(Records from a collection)
/-- Whether a token opens the package (R842, R843). -/
def State.tokenOk (s : State) (t : Bytes) : Bool :=
  t.length == 224 && fld t 0 4 == 0x4E4B4F54 && fld t 4 2 == 1 && decide (fld t 6 2 < 16)
  && fld t 8 8 == s.fuse.serial.toNat && (BitVec.ofNat 128 (fld t 0x10 16) == Config.challenge s.sec.challengeNo)
  && (sha384 (slice t 0x20 96) == s.fuse.dbgKeyHash) && sigOk (slice t 0x20 96) (slice t 0x80 96) (slice t 0 0x80)

/-- DBG_TOKEN (R842-R844): a new challenge is drawn after each token; the third failure disables the path. -/
def execDbgToken (tok : Bytes) (s : State) : Out :=
  if s.sec.dbgDisabled then .next s
  else
    let ok := s.tokenOk tok
    let fails := s.sec.dbgFails + (if ok then 0 else 1)
    .next (s.modSec fun c =>
      { c with challengeNo := c.challengeNo + 1, dbgFails := fails, dbgDisabled := decide (3 ≤ fails),
               scope := if ok then c.scope ||| BitVec.ofNat 16 (fld tok 6 2) else c.scope })

/-- DBG_RELOCK (R844). -/
def execDbgRelock (s : State) : Out := .next (s.modSec fun c => { c with scope := 0 })

end Sys2Proof.Machine
end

#### Work task:
This calls for repeating all of the records, character for character.

#### Output of the exercise:
/-- Whether a token opens the package (R842, R843). -/
def State.tokenOk (s : State) (t : Bytes) : Bool :=
  t.length == 224 && fld t 0 4 == 0x4E4B4F54 && fld t 4 2 == 1 && decide (fld t 6 2 < 16)
  && fld t 8 8 == s.fuse.serial.toNat && (BitVec.ofNat 128 (fld t 0x10 16) == Config.challenge s.sec.challengeNo)
  && (sha384 (slice t 0x20 96) == s.fuse.dbgKeyHash) && sigOk (slice t 0x20 96) (slice t 0x80 96) (slice t 0 0x80)

/-- DBG_TOKEN (R842-R844): a new challenge is drawn after each token; the third failure disables the path. -/
def execDbgToken (tok : Bytes) (s : State) : Out :=
  if s.sec.dbgDisabled then .next s
  else
    let ok := s.tokenOk tok
    let fails := s.sec.dbgFails + (if ok then 0 else 1)
    .next (s.modSec fun c =>
      { c with challengeNo := c.challengeNo + 1, dbgFails := fails, dbgDisabled := decide (3 ≤ fails),
               scope := if ok then c.scope ||| BitVec.ofNat 16 (fld tok 6 2) else c.scope })

/-- DBG_RELOCK (R844). -/
def execDbgRelock (s : State) : Out := .next (s.modSec fun c => { c with scope := 0 })

end Sys2Proof.Machine
end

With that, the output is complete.